The Hierarchical Planner / Supervisor (Layer 1) reads intent and dispatches to the appropriate subgraph. The intent space in Phase 1 is small and well-structured: "Migrate to distroless," "Fix CVE-X," "Upgrade Y version," with structured metadata attached. Routing based on intent type is mostly a lookup.

Two implementation choices: - Pure routing — a deterministic classifier (intent.task_type → subgraph) plus structured rules.
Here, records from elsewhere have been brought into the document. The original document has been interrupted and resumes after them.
-- ==== Sys2Proof/Machine/Timeline.lean ====
section
/-! DEFINITION. The Line Timing Unit's steps (chapter 5): cycle starts and slips (R94, R95), line down and up (R96), arbitration and asks (R97, R98), the scheduler's answers (R100 to R102), the armed intervals and their ends (R103, R108, R110). -/

namespace Sys2Proof.Machine

/-! ### Asking for a window -/

/-- The purpose an ASK carries (R98). -/
def Purpose.ask : Purpose → AskPurpose
  | .discovery => .discovery
  | .ranging _ _ => .ranging

/-- The LTU asks for a window (R98): ASK is sent, the window record filled, the quiet state ASKED. -/
def State.ask (s : State) (p : Purpose) (length : Nat) : State :=
  let n := s.notBefore
  ((s.send (.ask length n p.ask)).setQuiet
    (.asked { purpose := p, length := length, notBefore := n, wait := 0, cq := 0 })).count .quietAsks

/-- The quiet resource is granted to ranging (R53, R97): an attempt for the head of the queue is started and its window asked for. -/
def State.grantRanging (s : State) (i : RecIx) : State :=
  (s.startAttempt i).ask (.ranging i (s.rgu.ident + 1)) (s.rangingLength (s.record i).samples.toNat)

/-- The quiet resource is granted to discovery (R32, R33): deferral count 0, the round ASKING with its spread fixed, its window asked for. -/
def State.grantDiscovery (s : State) : State :=
  let e := s.dsu.exponent
  (({ s with dsu := { s.dsu with deferral := 0, round := .asking e, demand := false } } : State)).ask
    .discovery (s.discoveryLength e)

/-- A grant to ranging over discovery demand raises the deferral count (R32). -/
def State.deferDiscovery (s : State) : State := { s with dsu := { s.dsu with deferral := s.dsu.deferral + 1 } }

/-- Arbitration at a normal advance (R97), when the port is RUNNING and the line up. -/
def State.arbitrate (s : State) : State :=
  if s.pct.port = .running ∧ s.ltu.lineUp = true then
    match s.rangingDemand with
    | some i =>
      if s.discoveryDemand then
        if s.header.discoveryDefer.toNat ≤ s.dsu.deferral then s.grantDiscovery else s.deferDiscovery.grantRanging i
      else s.grantRanging i
    | none => if s.discoveryDemand then s.grantDiscovery else s
  else s

/-! ### Cycle starts -/

/-- The cycle number and line offset at a cycle start (R94); no fetch of the next cycle has come since (R129). -/
def State.startCycle (s : State) (c : Cycle) : State :=
  { s with ltu := { s.ltu with cycle := c, offset := 0, known := true, nextFetched := false } }

/-- Asks OUTSTANDING at a slip are queued again, neither found nor missed, in record index order (R71; log 11). -/
def State.requeueAsks (s : State) : State :=
  allRecords.foldl
    (fun t i =>
      match t.settle i with
      | some x =>
        match x.stage with
        | .outstanding _ _ _ => t.askAgain i x
        | .queued => t
        | .trimming => t
        | .decided => t
      | none => t) s

/-- Channels SENT at a slip offer their block again with nothing counted, in channel index order (R88; log 11). -/
def State.requeueBlocks (s : State) : State :=
  allChannels.foldl
    (fun t ch =>
      match (t.chan ch).stage with
      | .sent _ _ _ => t.offerAgain ch
      | _ => t) s

/-- What a slip and LINE-DOWN end alike (R95, R96): the quiet resource, the round, the attempt, the span map, the arm line, the latest
fetch. -/
def State.dropTimeline (s : State) : State :=
  let s1 := (s.endQuiet.abandonRound.abandonAttempt.setMap []).disarm
  { s1 with ltu := { s1.ltu with latestFetch := none } }

/-- A slip (R95), the cycle number already taken: LINE SLIP, everything timed against the old count abandoned, cleared bookings queued
again by their owners. -/
def State.slip (s : State) : State := ((s.raiseLine .slip).dropTimeline.requeueAsks).requeueBlocks

/-- A GIVEN window whose fetch was missed (R102) or passed by an invalid FETCH (R129): DONE, quiet state IDLE, the demander told that the ask has ended. -/
def State.missWindow (s : State) (w : Window) : State := ((s.send .done).setQuiet .idle).askEnded w.purpose

/-- What a normal advance finds the quiet resource in (R94): an outstanding ask counts its wait (R101), a GIVEN window is tested (R102, R129),
and an IDLE resource is arbitrated (R97; log 7). -/
def State.advanceQuiet (s : State) : State :=
  match s.ltu.quiet with
  | .asked w => s.setQuiet (.asked { w with wait := w.wait + 1 })
  | .given w => if atOrAfter s.ltu.cycle w.cq || w.passed then s.missWindow w else s
  | .opened _ => s
  | .idle => s.arbitrate

/-- The span map moves on by one cycle (R105): the transmit cycle that leaves its extent is dropped. -/
def State.advanceMap (s : State) : State := s.setMap (s.ltu.map.filter (inExtent s.ltu.cycle))

/-- CYCLE(c) (R94): taken without judgement while the cycle is not known or the line is down, a normal advance at the next cycle number, a
slip otherwise. The DSU presents its demand and the interrupt line follows (R32, R158). -/
def State.cycleStart (s : State) (c : Cycle) : State :=
  let s1 := (s.startCycle c).presentDemand
  let s2 :=
    if s.ltu.known = false ∨ s.ltu.lineUp = false then s1
    else if c = s.ltu.cycle + 1 then s1.advanceMap.advanceQuiet
    else s1.slip
  s2.followInterrupt

/-! ### The line -/

/-- LINE-DOWN (R96): taken while the line is up. -/
def State.lineFalls (s : State) : State :=
  if s.ltu.lineUp then
    let s1 := ({ s with ltu := { s.ltu with lineUp := false } } : State).raiseLine .down
    s1.dropTimeline.portReturn
  else s

/-- LINE-UP (R96): taken while the line is down; cycle known is cleared and there is no latest fetch (R92). -/
def State.lineRises (s : State) : State :=
  if s.ltu.lineUp then s
  else
    ({ s with ltu := { s.ltu with lineUp := true, known := false, latestFetch := none } } : State).raiseLine .up

/-! ### The scheduler's answers -/

/-- The demander is told that its window is given (R100): it places its message in the window-message slot (R33, R54, R133). -/
def State.windowGiven (s : State) (w : Window) : State :=
  match w.purpose with
  | .discovery =>
    match s.dsu.round with
    | .asking e => { s with dsq := { s.dsq with window := some { cq := w.cq, message := .invite e } } }
    | .idle => s
    | .opened _ => s
  | .ranging _ _ =>
    match s.rgu.attempt with
    | some a =>
      { s with
        rgu := { s.rgu with attempt := some { a with ref := some w.cq } }
        dsq := { s.dsq with window := some { cq := w.cq, message := .rangeAsk a.index a.count } } }
    | none => s

/-- A stray answer (R100, R103). -/
def State.strayAnswer (s : State) : State := s.count .quietStrays

/-- A late GIVE (R100). -/
def State.lateGive (s : State) (w : Window) (cq : Cycle) : State :=
  ((((s.send .withdraw).raiseQuiet w.purpose .lateGive cq).count .quietLateGives).setQuiet .idle).askEnded w.purpose

/-- GIVE(c_q) (R100). -/
def State.takeGive (s : State) (cq : Cycle) : State :=
  match s.ltu.quiet with
  | .asked w =>
    if atOrAfter cq w.notBefore && !s.ltu.fetchPassed cq then
      (s.setQuiet (.given { w with cq := cq })).windowGiven { w with cq := cq }
    else s.lateGive w cq
  | .idle => s.strayAnswer
  | .given _ => s.strayAnswer
  | .opened _ => s.strayAnswer

/-- DENY (R100). -/
def State.takeDeny (s : State) : State :=
  match s.ltu.quiet with
  | .asked w => (((s.raiseQuiet w.purpose .deny w.notBefore).count .quietDenies).setQuiet .idle).askEnded w.purpose
  | .idle => s.strayAnswer
  | .given _ => s.strayAnswer
  | .opened _ => s.strayAnswer

/-- REVOKE (R102, R103). -/
def State.takeRevoke (s : State) : State :=
  match s.ltu.quiet with
  | .given w => (((s.raiseQuiet w.purpose .revoked w.cq).count .quietRevokes).setQuiet .idle).askEnded w.purpose
  | .opened w => (s.raiseQuiet w.purpose .lateRevoke w.cq).count .quietLateRevokes
  | .idle => s.strayAnswer
  | .asked _ => s.strayAnswer

/-- The timeout of an ask whose wait count has reached QuietWait (R101). -/
def State.timeOutAsk (s : State) : State :=
  match s.ltu.quiet with
  | .asked w =>
    if s.header.quietWait.toNat ≤ w.wait then
      ((((s.send .withdraw).raiseQuiet w.purpose .timeout w.notBefore).count .quietTimeouts).setQuiet .idle).askEnded w.purpose
    else s
  | .idle => s
  | .given _ => s
  | .opened _ => s

/-! ### Armed intervals -/

/-- The OPEN window whose interval the present line bit lies in (R102, R110). -/
def State.windowNow (s : State) : Option Interval :=
  match s.ltu.quiet with
  | .opened w => if 0 ≤ s.ltu.since w.cq ∧ s.ltu.since w.cq < w.length then some w.interval else none
  | .idle => none
  | .asked _ => none
  | .given _ => none

/-- The present line bit lies in the arrival interval of an entry (R105). -/
def State.slotNow (s : State) (e : Slot) : Bool :=
  decide ((s.arrivalStart e.j : Int) ≤ s.ltu.since e.ct) && decide (s.ltu.since e.ct < (s.arrivalEnd e.j : Int))

/-- The interval to be armed at the present line bit (R110): the OPEN window's, or that of a booked slot. -/
def State.intervalNow (s : State) : Option Interval :=
  match s.windowNow with
  | some id => some id
  | none => (s.ltu.map.find? (fun e => decide (e.use ≠ .void) && s.slotNow e)).bind Slot.interval

/-- The start of an armed interval (R110): the arm line rises, unless it is up for this interval already. -/
def State.startInterval (s : State) : State :=
  match s.intervalNow with
  | none => s
  | some id => if s.ltu.armed = some id then s else s.arm id

/-- The window length runs out (R103). -/
def State.windowRunsOut (s : State) : State :=
  match s.ltu.quiet with
  | .opened w => if (w.length : Int) ≤ s.ltu.since w.cq then s.endWindow w else s
  | .idle => s
  | .asked _ => s
  | .given _ => s

/-- The arrival end of slot (ct, j) has passed (R108). -/
def State.slotOver (s : State) (ct : Cycle) (j : Nat) : Bool := decide ((s.arrivalEnd j : Int) ≤ s.ltu.since ct)

/-- The arrival end of an entry (R108, R110): the arm line drops; a void becomes free; a booked entry waits for its report. -/
def State.slotEnds (s : State) (e : Slot) : State :=
  match e.interval with
  | none => s.freeSlot e.ct e.j
  | some id => s.disarmFor id

/-- The wait of R108 is over for an entry whose arrival end has passed: the arm line drops if it is still up for it (R110) and the entry
becomes free. A booked one ended without a reply, and its owner is told: the RGU counts a miss (R71), a channel has a negative outcome (R87).
One voided during the wait has no report. -/
def State.slotUnanswered (s : State) (e : Slot) : State :=
  match e.use with
  | .void => s.freeSlot e.ct e.j
  | .booked i o n =>
    let s1 := (s.disarmFor (.slot n e.ct e.j i o)).freeSlot e.ct e.j
    match o with
    | .rgu => if s1.askOutstanding n = some i then s1.settleMiss i else s1
    | .channel ch => if s1.channelSent n = some ch then s1.negativeOutcome ch else s1

/-- The wait of R108 is over for an entry: its arrival end has passed, and it is a void or the capture queue holds no entry that names
it. -/
def State.slotJudged (s : State) (e : Slot) : Bool :=
  s.slotOver e.ct e.j &&
    (match e.interval with
      | none => true
      | some id => !s.captured id)

end Sys2Proof.Machine
end

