-- ==== Sys2Proof/Machine/LineCommands.lean ====
section
/-! DEFINITION. The meanings of the commands of the framer, the scheduler, line time and the sample lane (chapters 2, 5, 6, 7). -/

namespace Sys2Proof.Machine

/-- CYCLE(c) (R94, R95). -/
def execCycle (c : Cycle) (s : State) : Result := .next (s.cycleStart c)

/-- ROUND_DUE (R31, R32): with a round due and wanted in a RUNNING port with the line up and the round state NONE, the DSU presents
discovery demand (log 19). -/
def execRoundDue (s : State) : Result := if s.discoveryDemand then .next s.presentDemand else .next s

/-- QUIET_TIMEOUT (R101). -/
def execQuietTimeout (s : State) : Result := .next s.timeOutAsk

/-- FETCH(c) (R129 to R132). -/
def execFetch (c : Cycle) (s : State) : Result := .next (s.takeFetch c)

/-- LINE_DOWN (R96). -/
def execLineDown (s : State) : Result := .next s.lineFalls

/-- LINE_UP (R96). -/
def execLineUp (s : State) : Result := .next s.lineRises

/-- GIVE(c_q) (R100). -/
def execGive (cq : Cycle) (s : State) : Result := .next (s.takeGive cq)

/-- DENY (R100). -/
def execDeny (s : State) : Result := .next s.takeDeny

/-- REVOKE (R102, R103). -/
def execRevoke (s : State) : Result := .next s.takeRevoke

/-- ARM_INTERVAL_START (R110, R112): the interval of the present line bit begins. -/
def execArmIntervalStart (s : State) : Result := .next s.startInterval

/-- QUIET_WINDOW_END (R103). -/
def execQuietWindowEnd (s : State) : Result := .next s.windowRunsOut

/-- SLOT_ARRIVAL_END (R108): the arrival end of slot (c_t, j) has passed. -/
def execSlotArrivalEnd (ct : Cycle) (j : Fin 8) (s : State) : Result :=
  match s.slotAt ct j.val with
  | some e => if s.slotOver ct j.val then .next (s.slotEnds e) else .next s
  | none => .next s

/-- SLOT_END_REPORT (R108): slot (c_t, j) past its arrival end, booked with no capture of it waiting, or voided meanwhile. -/
def execSlotEndReport (ct : Cycle) (j : Fin 8) (s : State) : Result :=
  match s.slotAt ct j.val with
  | some e => if s.slotJudged e then .next (s.slotUnanswered e) else .next s
  | none => .next s

/-- PREAMBLE_RECOGNIZED (R113): samples in PREAMBLE, up to the recognition line bit. -/
def execPreambleRecognized (samples : List Sample) (s : State) : Result := .next (State.feed [.preamble] samples s)

/-- NO_DELIMITER (R114): samples in DELIMITER before a break, up to the 128th after recognition, which garbles the burst. -/
def execNoDelimiter (samples : List Sample) (s : State) : Result := .next (State.feed [.seeking] samples s)

/-- DELIMITER_COMPARED (R114, R115): samples in DELIMITER, up to the sixteenth from the candidate start, which is compared. -/
def execDelimiterCompared (samples : List Sample) (s : State) : Result :=
  .next (State.feed [.seeking, .comparing] samples s)

/-- KIND_BYTE (R117): samples in BODY, up to the eighth, which completes the kind byte. -/
def execKindByte (samples : List Sample) (s : State) : Result := .next (State.feed [.kind] samples s)

/-- BURST_COMPLETE (R118 to R122): samples in BODY after the kind byte, up to the last check bit, which completes the burst. -/
def execBurstComplete (samples : List Sample) (s : State) : Result := .next (State.feed [.rest] samples s)

end Sys2Proof.Machine
end

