-- ==== Sys2Proof/Certificates/Slice0/Obligations.lean ====
section
/-! DEFINITION. The statements for the provers. Each docstring names the rules of spec/ it states. -/

open Sys2Proof Sys2Proof.Machine Sys2Proof.Safety Host

/-! ### The machine -/

/-- A step runs exec on the command at the front of the queue with the queue's rest. On an empty queue it is one dark line bit (the
model's choice, log 2): with the arm line low nothing but the line offset changes, which rises by 1 (R92, R112). -/
def Obligations.StepRunsFront : Prop :=
  (∀ (s : State) (c : Instr) (q : List Instr), s.pending = c :: q → step s = exec c { s with pending := q }) ∧
  (∀ s : State, s.pending = [] → ∃ t, step s = .next t ∧ t.pending = [] ∧ t.ltu.offset = s.ltu.offset + 1 ∧
    (s.ltu.armed = none → t = { s with ltu := { s.ltu with offset := s.ltu.offset + 1 } }))

/-- Every command answers a next state, in every state and with every operand, and none of them touches the queue of commands. -/
def Obligations.CommandsComplete : Prop :=
  ∀ (c : Instr) (s : State), ∃ t, exec c s = .next t ∧ t.pending = s.pending

/-- What reaches SRAM (R138, R148, R149, R155): every byte of SRAM is that of the latest of the command's stores that enables it, and where
none does the byte it was. A processor write stores its enabled bytes at its bus word; where a hold is due, the event word that waits is
stored first, then the held write; EVENT_WORD_WRITTEN stores its word; every other command, reads and hardware reset among them, stores
nothing. -/
def Obligations.MemoryStores : Prop :=
  ∀ (c : Instr) (s t : State), Memory.wf s.sram → exec c s = .next t →
    ∀ x, Memory.read t.sram x = (storesOf s c).foldl (fun b w => (byteStored w x).getD b) (Memory.read s.sram x)

/-- CONSECUTIVE_ACCESS (R138, R139, R140, R141, R142, R143, R149). Outside the window, at a plain word outside the image area, and in OFF, a
write stores its enabled bytes, and of the part nothing changes but the consecutive-access count, which rises by 1 while an inserted request
waits and is 0 while none does. There, in the image area and in LOADING, a read answers the SRAM word, whole whatever its byte enables (log
42). A write to a held word or the image area is that of its own row. The bus address of window word w is 16,384 times the strap value plus w,
and the address of no other window word (R139). -/
def Obligations.ConsecutiveAccess : Prop :=
  (∀ (s : State) (w : WinWord), (s.busAddr w).toNat = 16384 * s.bpt.base.toNat + w.toNat ∧
    ∀ a, s.windowWord a = some w ↔ a = s.busAddr w) ∧
  ∀ (s : State), s.holdDue = false →
    (∀ (a : BusAddr),
      let plain := fun top : Nat => ∃ w, s.windowWord a = some w ∧ ((168 ≤ w.toNat ∧ w.toNat < 256) ∨ (2304 ≤ w.toNat ∧ w.toNat < top))
      (s.windowWord a = none ∨ (s.pct.port = .off ∧ s.pct.load = none) ∨ plain 3328 →
        ∀ (data : Word) (be : Enables), exec (.consecutiveAccess (.write a data be)) s = .next (written s a data be)) ∧
      (s.windowWord a = none ∨ s.pct.port = .off ∨ s.pct.port = .loading ∨ plain 16384 →
        exec (.consecutiveAccess (.read a)) s =
          .next { passed s with links := { s.links with readData := Memory.readWord s.sram a } })) ∧
    (∀ (w : WinWord) (data : Word) (be : Enables),
      exec (.consecutiveAccess (.write (s.busAddr w) data be)) s = exec (.setupWrite w data be) s ∧
      exec (.consecutiveAccess (.write (s.busAddr w) data be)) s = exec (.imageWrite w data be) s)

/-- Held accesses (R148, R149). While no hold is due ACCESS_HOLD changes nothing (log 14). When a 17th consecutive access is due to be held,
ACCESS_HOLD of it answers a next state, and the row of that access the same one, whichever row it is (an intent, a setup, image, port intent or
consumer index write, a snapshot or pop read, CONSECUTIVE_ACCESS): the inserted request that ranks highest is served as its own command serves
it (the EVW's, then the lowest-indexed channel's, then the load's), the stretch is counted, and the access is made in the state this leaves,
where no hold is due, so that what is stated of the access without a hold says the rest: outside the window a write stores its enabled bytes
and a read answers the SRAM word. A hold is due exactly while a request waits and the consecutive-access count has reached 16 (R149). -/
def Obligations.AccessHold : Prop :=
  ∀ s : State,
    (s.holdDue = true ↔ 16 ≤ s.bpt.consecutive ∧
      (s.bpt.evwRequest ≠ none ∨ (∃ ch, s.chanRequest ch ≠ none) ∨ s.bpt.loadRequest ≠ none)) ∧
    (∀ acc, s.holdDue = false → exec (.accessHold acc) s = .next s) ∧
    (∀ acc, s.holdDue = true →
      let heldBy := fun served : Instr => ∃ u t, exec served s = .next u ∧
        let v := u.count .stretched
        v.holdDue = false ∧ exec (.accessHold acc) s = .next t ∧ exec (.consecutiveAccess acc) v = .next t ∧
        (∀ a data be, acc = .write a data be → s.windowWord a = none → t = written v a data be) ∧
        (∀ a, acc = .read a → s.windowWord a = none →
          t = { passed v with links := { v.links with readData := Memory.readWord v.sram a } }) ∧
        (∀ c, accessOf s c = some acc →
          exec c s = exec (.accessHold acc) s ∧ accessOf v c = some acc ∧ exec c v = exec (.consecutiveAccess acc) v)
      (s.bpt.evwRequest ≠ none → heldBy .eventWordWritten) ∧
      (∀ ch, s.bpt.evwRequest = none → s.chanRequest ch ≠ none → (∀ k < ch, s.chanRequest k = none) → heldBy (.imageRead ch)) ∧
      (s.pct.port = .loading → s.bpt.evwRequest = none → (∀ ch, s.chanRequest ch = none) → heldBy .loadRead))

/-! ### Reset and load -/

/-- HARDWARE_RESET and RESET_RELEASE (R27, R29, R50, R80, R92, R111, R124, R139, R150, R151, R159, R160): reset puts every record EMPTY and
every block at its reset values, SRAM and the window base standing (log 5; the values of the links are log 15 and those of the model's own
fields log 27, both the model's choice); its release in OFF takes the straps as the window base, enters LOADING and queues the read of header
word 0; no event is raised. A release in another state changes nothing (log 1). -/
def Obligations.ResetAndRelease : Prop :=
  ∀ (s : State) (straps : BitVec 6),
    (∃ r, exec .hardwareReset s = .next r ∧ (∀ i, r.record i = Record.reset) ∧ r.pct = Pct.reset ∧ r.header = Header.reset ∧
      r.counters = Counters.zero ∧ r.dsu = Dsu.reset ∧ r.rgu = Rgu.reset ∧ r.pex = Pex.reset ∧ r.ltu = Ltu.reset ∧ r.brx = Brx.reset ∧
      r.dsq = Dsq.reset ∧ r.evw = Evw.reset ∧ r.bpt = { Bpt.reset with base := s.bpt.base } ∧ r.links = Links.reset ∧
      r.sram = s.sram ∧ r.pending = s.pending) ∧
    (s.pct.port = .off → exec (.resetRelease straps) s =
      .next { s with
        pct := { s.pct with port := .loading, load := some 0 }
        bpt := { s.bpt with base := straps, loadRequest := some 0 } }) ∧
    (s.pct.port ≠ .off → exec (.resetRelease straps) s = .next s)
Cheap, predictable, deterministic. - LLM-driven supervisor — an LLM reads the request (potentially natural language) and decides which subgraph, optionally with task decomposition logic.

The SHERPA paper allows ML-driven decisions in state-machine routing; it does not require them.

Options considered¶

Pure routing. Intent.task_type is a structured field on the input event. Switch statement → subgraph. No LLM.
LLM-driven supervisor. LLM reads the request and emits structured routing output. Higher cost; can handle natural-language requests; can also decompose composite tasks ("Migrate every Node service AND upgrade them to Node 20").
Hybrid. Default to pure routing; fall back to LLM only when the intent.task_type is unrecognized or the request is natural-language.

Default until decided¶

Pure routing for Phase 1. The intent space is bounded (3–5 task types), the input comes from structured triggers (CVE feed, Stage 0 Discovery, scheduled jobs), and the supervisor's job is dispatch, not creativity.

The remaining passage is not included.